*The problem:* Which of the lines below contain the string "natBytes"? Pull each one out of the data.

++++++++++

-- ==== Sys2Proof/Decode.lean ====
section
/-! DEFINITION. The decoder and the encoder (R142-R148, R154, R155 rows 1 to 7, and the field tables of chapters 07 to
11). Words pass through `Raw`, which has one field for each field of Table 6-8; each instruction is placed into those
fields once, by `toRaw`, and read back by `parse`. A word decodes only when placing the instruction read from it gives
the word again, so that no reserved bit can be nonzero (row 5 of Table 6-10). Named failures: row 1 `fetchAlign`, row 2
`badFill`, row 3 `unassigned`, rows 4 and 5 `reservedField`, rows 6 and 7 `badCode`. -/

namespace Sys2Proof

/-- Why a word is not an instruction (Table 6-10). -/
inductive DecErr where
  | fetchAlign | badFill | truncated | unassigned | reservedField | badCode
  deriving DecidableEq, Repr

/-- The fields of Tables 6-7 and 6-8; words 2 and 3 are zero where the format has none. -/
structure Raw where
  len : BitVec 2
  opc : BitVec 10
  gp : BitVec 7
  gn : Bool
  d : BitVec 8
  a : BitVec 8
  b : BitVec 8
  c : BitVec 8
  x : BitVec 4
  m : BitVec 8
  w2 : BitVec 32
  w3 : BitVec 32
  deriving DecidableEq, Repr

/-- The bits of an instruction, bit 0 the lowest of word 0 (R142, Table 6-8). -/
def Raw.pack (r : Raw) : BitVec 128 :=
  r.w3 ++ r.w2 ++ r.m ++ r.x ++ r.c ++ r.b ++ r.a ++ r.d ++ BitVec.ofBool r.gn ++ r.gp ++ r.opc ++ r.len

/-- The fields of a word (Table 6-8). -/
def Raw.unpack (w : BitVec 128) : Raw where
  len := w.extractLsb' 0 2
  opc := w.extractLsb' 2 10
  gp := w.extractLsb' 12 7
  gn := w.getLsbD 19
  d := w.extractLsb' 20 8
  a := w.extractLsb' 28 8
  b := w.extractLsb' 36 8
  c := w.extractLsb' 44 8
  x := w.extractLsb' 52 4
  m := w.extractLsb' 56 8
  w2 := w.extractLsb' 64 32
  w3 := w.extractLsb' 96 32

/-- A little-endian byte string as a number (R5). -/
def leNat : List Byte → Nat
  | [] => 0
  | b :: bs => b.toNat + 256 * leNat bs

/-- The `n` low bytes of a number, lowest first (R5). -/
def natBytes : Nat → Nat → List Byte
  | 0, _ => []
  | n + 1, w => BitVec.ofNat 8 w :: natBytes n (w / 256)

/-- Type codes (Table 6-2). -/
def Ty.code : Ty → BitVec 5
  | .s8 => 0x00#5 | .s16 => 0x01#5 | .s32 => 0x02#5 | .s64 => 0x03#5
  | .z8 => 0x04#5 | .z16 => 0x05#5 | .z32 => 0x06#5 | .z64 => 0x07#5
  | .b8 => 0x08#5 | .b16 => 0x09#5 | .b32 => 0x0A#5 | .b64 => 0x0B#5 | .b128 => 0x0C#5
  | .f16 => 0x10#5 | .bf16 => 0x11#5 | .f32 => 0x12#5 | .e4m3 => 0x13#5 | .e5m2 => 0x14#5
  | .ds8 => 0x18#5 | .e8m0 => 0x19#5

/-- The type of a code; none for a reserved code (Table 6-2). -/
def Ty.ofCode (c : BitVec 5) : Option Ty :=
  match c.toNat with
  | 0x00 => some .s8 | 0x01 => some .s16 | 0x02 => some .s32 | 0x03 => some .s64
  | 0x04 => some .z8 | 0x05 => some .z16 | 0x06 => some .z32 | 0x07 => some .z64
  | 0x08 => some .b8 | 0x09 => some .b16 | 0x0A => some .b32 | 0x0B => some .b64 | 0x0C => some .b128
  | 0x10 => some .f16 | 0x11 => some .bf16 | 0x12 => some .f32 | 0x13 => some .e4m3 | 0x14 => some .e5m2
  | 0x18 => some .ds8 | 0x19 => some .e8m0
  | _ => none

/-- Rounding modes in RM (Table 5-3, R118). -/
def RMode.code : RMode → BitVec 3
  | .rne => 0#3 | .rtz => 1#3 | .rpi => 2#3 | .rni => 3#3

++++++++++

*The completed task:*
def natBytes : Nat → Nat → List Byte
  | n + 1, w => BitVec.ofNat 8 w :: natBytes n (w / 256)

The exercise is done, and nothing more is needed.